To further determine the contribution of transcriptionally distinct subsets in the IP to the CD8+ CAR-T cell pool after infusion, we identified clonotypes in the IP that were subsequently present or not present at the early, late, or very late time points after infusion. As time after infusion increased, there was a progressive increase in the fraction of persisting clonotypes that originated from cluster 2 in the IP (Fig. 7d). Thus, transcriptionally distinct subsets of infused CAR-T cells differ in their contributions to the CAR-T cell pool in blood after adoptive transfer.

Discussion

Expansion of CD19-specific CAR-T cells in vivo in response to antigen encounter is a key factor associated with clinical response and toxicities of CAR-T cell therapy4,6,11,27. Previous studies have reported associations between functional attributes in pooled CAR-T cell populations and clinical response8,28,29, but no studies have examined factors that impact expansion of distinct clones within individual patients. In this study, we examined the in vivo behavior of distinct CAR-T cell clones within individual patients. This approach allowed direct assessment of transcriptional attributes in infused cells associated with clonal expansion in individual patients, regardless of the anti-tumor response, which might be influenced by the tumor burden and tumor microenvironment.

Using TCRB sequencing, we examined the behavior of individual CD8+ CAR-T cells after adoptive transfer in patients that received CD8+ CAR-T cells manufactured from CD8+ TCM cells, to provide greater uniformity in the starting population. As expected, we found that CAR-T cells in the IPs were polyclonal and this polyclonality was maintained in the persisting CAR-T cells in the patients. However, individual clones exhibited different patterns of expansion and contraction in vivo, suggesting that even when starting with a uniform subset of T cells, distinct clones have better capacity to proliferate, survive, and/or remain in the blood after infusion. It remains unclear whether clones that are dominant in the blood are also highly represented at the site of tumor. Additional studies on the CAR-T cell repertoire in the bone marrow and lymph nodes will be important to address the contribution of clones in the IPs to the CAR-T cell pool at the site of the tumor.

scRNA-seq of CD8+ CAR-T cells revealed that the transcriptional profile of CAR-T cells in the blood progressively diverged from that of the IP. Early after infusion, transferred CD8+ CAR-T cells displayed a gene expression profile consistent with activated CD8+ effector T cells, which reflects robust T-cell activation upon antigen encounter. As the tumor and normal CD19+ B cells were eliminated, transcriptional signatures of CAR-T cell activation and proliferation progressively declined without enrichment of an exhaustion gene signature or an increase in co-expression of inhibitory receptors at later times after infusion. Further studies in a larger cohort of patients are required to determine the exhaustion state of CAR-T cells after infusion and whether the single-cell transcriptional profile of CAR-T cells in the blood are representative of CAR-T cells in the tumor.

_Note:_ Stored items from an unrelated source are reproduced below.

theorem execGnssJamClear_follows (b : Fin 2) (s : State) (hs : Follows W s₀ s) (hW : Sub [10, 12, 14, 18, 34, 35, 36, 37, 50, 51] W) : FollowsO W s₀ (execGnssJamClear b s) := by
  unfold execGnssJamClear
  repeat' first
    | with_reducible assumption
    | ((with_reducible refine Sub.sub hW ?_); rfl)
    | ((with_reducible refine Sub.mem hW ?_); rfl)
    | with_reducible exact .inl rfl
    | with_reducible apply State.clrBit_follows
    | with_reducible apply State.jamShow_follows
    | with_reducible apply FollowsO.next
    | split

theorem State.spoofStep_follows (s : State) (sol : GnssSol) (r : Raim) (phase : Option Int) (hs : Follows W s₀ s) (hW : Sub [14, 39] W) : Follows W s₀ (State.spoofStep s sol r phase) := by
  unfold State.spoofStep
  repeat' first
    | with_reducible assumption
    | ((with_reducible refine Sub.sub hW ?_); rfl)
    | ((with_reducible refine Sub.mem hW ?_); rfl)
    | with_reducible exact .inl rfl
    | refine fun (t : State) _ (ht : Follows W s₀ t) => ?_
    | refine fun _ (t : State) (ht : Follows W s₀ t) => ?_
    | refine fun (t : State) (ht : Follows W s₀ t) => ?_
    | with_reducible apply Follows.set
    | with_reducible apply State.setGns_follows

theorem State.spoofShow_follows (s : State) (v : Bool) (hs : Follows W s₀ s) (hW : Sub [10, 12, 14, 18, 34, 35, 36, 37, 50, 51] W) : Follows W s₀ (State.spoofShow s v) := by
  unfold State.spoofShow
  repeat' first
    | with_reducible assumption
    | ((with_reducible refine Sub.sub hW ?_); rfl)
    | ((with_reducible refine Sub.mem hW ?_); rfl)
    | with_reducible exact .inl rfl
    | with_reducible apply Follows.set
    | with_reducible apply State.raise_follows
    | with_reducible apply State.sourceFail_follows
    | split

theorem execGnssSpoofSet_follows (s : State) (hs : Follows W s₀ s) (hW : Sub [10, 12, 14, 18, 34, 35, 36, 37, 50, 51] W) : FollowsO W s₀ (execGnssSpoofSet s) := by
  unfold execGnssSpoofSet
  repeat' first
    | with_reducible assumption
    | with_reducible exact .inl rfl
    | with_reducible apply State.spoofShow_follows
    | with_reducible apply FollowsO.next
    | split

theorem execGnssSpoofClear_follows (s : State) (hs : Follows W s₀ s) (hW : Sub [10, 12, 14, 18, 34, 35, 36, 37, 50, 51] W) : FollowsO W s₀ (execGnssSpoofClear s) := by
  unfold execGnssSpoofClear
  repeat' first
    | with_reducible assumption
    | with_reducible exact .inl rfl
    | with_reducible apply State.spoofShow_follows
    | with_reducible apply FollowsO.next
    | split

theorem State.gnsRecords_follows (s : State) (stamp : Int) (r : Raim) (sats : List GnssSat) (hs : Follows W s₀ s) (hW : Sub [49] W) : Follows W s₀ (State.gnsRecords s stamp r sats) := by
  unfold State.gnsRecords
  repeat' first
    | with_reducible assumption
    | with_reducible exact .inl rfl
    | refine fun (t : State) _ (ht : Follows W s₀ t) => ?_
    | refine fun _ (t : State) (ht : Follows W s₀ t) => ?_
    | refine fun (t : State) (ht : Follows W s₀ t) => ?_
    | with_reducible apply Follows.when
    | with_reducible apply State.record_follows
    | with_reducible apply Follows.foldl

theorem State.gnsAccept_follows (s : State) (stamp t : Int) (r : Raim) (hs : Follows W s₀ s) (hW : Sub [10, 14, 37, 39] W) : Follows W s₀ (State.gnsAccept s stamp t r) := by
  unfold State.gnsAccept
  repeat' first
    | with_reducible assumption
    | ((with_reducible refine Sub.sub hW ?_); rfl)
    | ((with_reducible refine Sub.mem hW ?_); rfl)
    | with_reducible exact .inl rfl
    | with_reducible apply State.setSatI_follows
    | with_reducible apply State.measureCore_follows
    | with_reducible apply State.showPhase_follows
    | with_reducible apply State.setGns_follows
    | with_reducible apply State.timeOk_follows

theorem State.gnsReject_follows (s : State) (hs : Follows W s₀ s) (hW : Sub [10, 12, 14, 18, 34, 35, 36, 37, 39, 50, 51] W) : Follows W s₀ (State.gnsReject s) := by
  unfold State.gnsReject
  repeat' first
    | with_reducible assumption
    | ((with_reducible refine Sub.sub hW ?_); rfl)
    | with_reducible exact .inl rfl
    | with_reducible apply State.sourceFail_follows
    | with_reducible apply State.setGns_follows
    | with_reducible apply State.timeOk_follows

theorem State.raimShow_follows (s : State) (r : Raim) (hs : Follows W s₀ s) (hW : Sub [14] W) : Follows W s₀ (State.raimShow s r) := by
  unfold State.raimShow
  repeat' first
    | with_reducible assumption
    | ((with_reducible refine Sub.sub hW ?_); rfl)
    | ((with_reducible refine Sub.mem hW ?_); rfl)
    | with_reducible exact .inl rfl
    | refine fun (t : State) _ (ht : Follows W s₀ t) => ?_
    | refine fun _ (t : State) (ht : Follows W s₀ t) => ?_
    | refine fun (t : State) (ht : Follows W s₀ t) => ?_
    | with_reducible apply Follows.set
    | with_reducible apply Follows.when
    | with_reducible apply State.setSat_follows
    | with_reducible apply State.incSat_follows

theorem execGnssSolution_follows (sol : GnssSol) (s : State) (hs : Follows W s₀ s) (hW : Sub [5, 10, 12, 14, 18, 34, 35, 36, 37, 39, 47, 49, 50, 51] W) : FollowsO W s₀ (execGnssSolution sol s) := by
  unfold execGnssSolution
  repeat' first
    | with_reducible assumption
    | ((with_reducible refine Sub.sub hW ?_); rfl)
    | ((with_reducible refine Sub.mem hW ?_); rfl)
    | with_reducible exact .inl rfl
    | refine fun (t : State) _ (ht : Follows W s₀ t) => ?_
    | refine fun _ (t : State) (ht : Follows W s₀ t) => ?_
    | refine fun (t : State) (ht : Follows W s₀ t) => ?_
    | with_reducible apply Follows.set
    | with_reducible apply State.setSat_follows
    | with_reducible apply State.setGns_follows
    | with_reducible apply State.firstFix_follows
    | with_reducible apply State.surveyStep_follows
    | with_reducible apply State.jamStep_follows
    | with_reducible apply State.learnStep_follows
    | with_reducible apply State.spoofStep_follows
    | with_reducible apply State.gnsRecords_follows
    | with_reducible apply State.gnsAccept_follows
    | with_reducible apply State.gnsReject_follows
    | with_reducible apply State.raimShow_follows
    | with_reducible apply Follows.foldl
    | with_reducible apply FollowsO.next
    | split
    | ((try lift_lets -underBinder); intro x; refine (fun (hx : Follows W s₀ x) => ?_) ?_; rotate_left; subst x)
    | ((try lift_lets -underBinder); intro x; subst x)

theorem State.agcStep_follows (s : State) (b : Nat) (samples : List (Nat × Nat)) (hs : Follows W s₀ s) (hW : Sub [14, 51] W) : Follows W s₀ (State.agcStep s b samples) := by
  unfold State.agcStep
  repeat' first
    | with_reducible assumption
    | ((with_reducible refine Sub.mem hW ?_); rfl)
    | with_reducible exact .inl rfl
    | with_reducible apply Follows.set
    | with_reducible apply Follows.emit
    | split
    | ((try lift_lets -underBinder); intro x; subst x)

theorem State.captureTake_follows (s : State) (b : Nat) (e : EpochSamples) (hs : Follows W s₀ s) (hW : Sub [39, 51] W) : Follows W s₀ (State.captureTake s b e) := by
  unfold State.captureTake
  repeat' first
    | with_reducible assumption
    | ((with_reducible refine Sub.sub hW ?_); rfl)
    | with_reducible exact .inl rfl
    | with_reducible apply State.setGns_follows
    | with_reducible apply State.gnFe_follows
    | split
    | ((try lift_lets -underBinder); intro x; refine (fun (hx : Follows W s₀ x) => ?_) ?_; rotate_left; subst x)
    | ((try lift_lets -underBinder); intro x; subst x)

Single-cell analysis of CD8+ CAR-T cells in the IPs from four patients in whom CAR-T cells were manufactured from CD8+ TCM (n = 2) or bulk CD8+ T cells (n = 2) revealed the presence of four transcriptionally distinct CAR-T cell clusters. These clusters were observed in all patients, regardless of the phenotype of the starting CD8+ T-cell population used in CAR-T cell manufacturing. The presence of contaminating cells appears unlikely to have influenced the observed transcriptional heterogeneity as the analyzed single cells were sorted to high purity and expressed RNA encoding CD3 subunits, CD8, and the FMC63-derived scFv in the CAR. These clusters were distinguished primarily by the expression of activation-, cytotoxicity-, mitochondrial-, and cell cycle-associated genes. Higher expression of mitochondrial genes in cluster 3 is indicative of pre-apoptotic cells, whereas higher expression of cell cycle-associated genes in cluster 4 signifies cells in the S/G2M phase of the cell cycle. These transcriptionally different cell states may in part be due to stochastic effects of T-cell stimulation and activation during manufacturing, or different levels of CAR expression in individual cells30. Studies to evaluate stimulation, transduction, and culture conditions that result in cells with distinct transcriptional attributes may be valuable in optimizing manufacturing strategies.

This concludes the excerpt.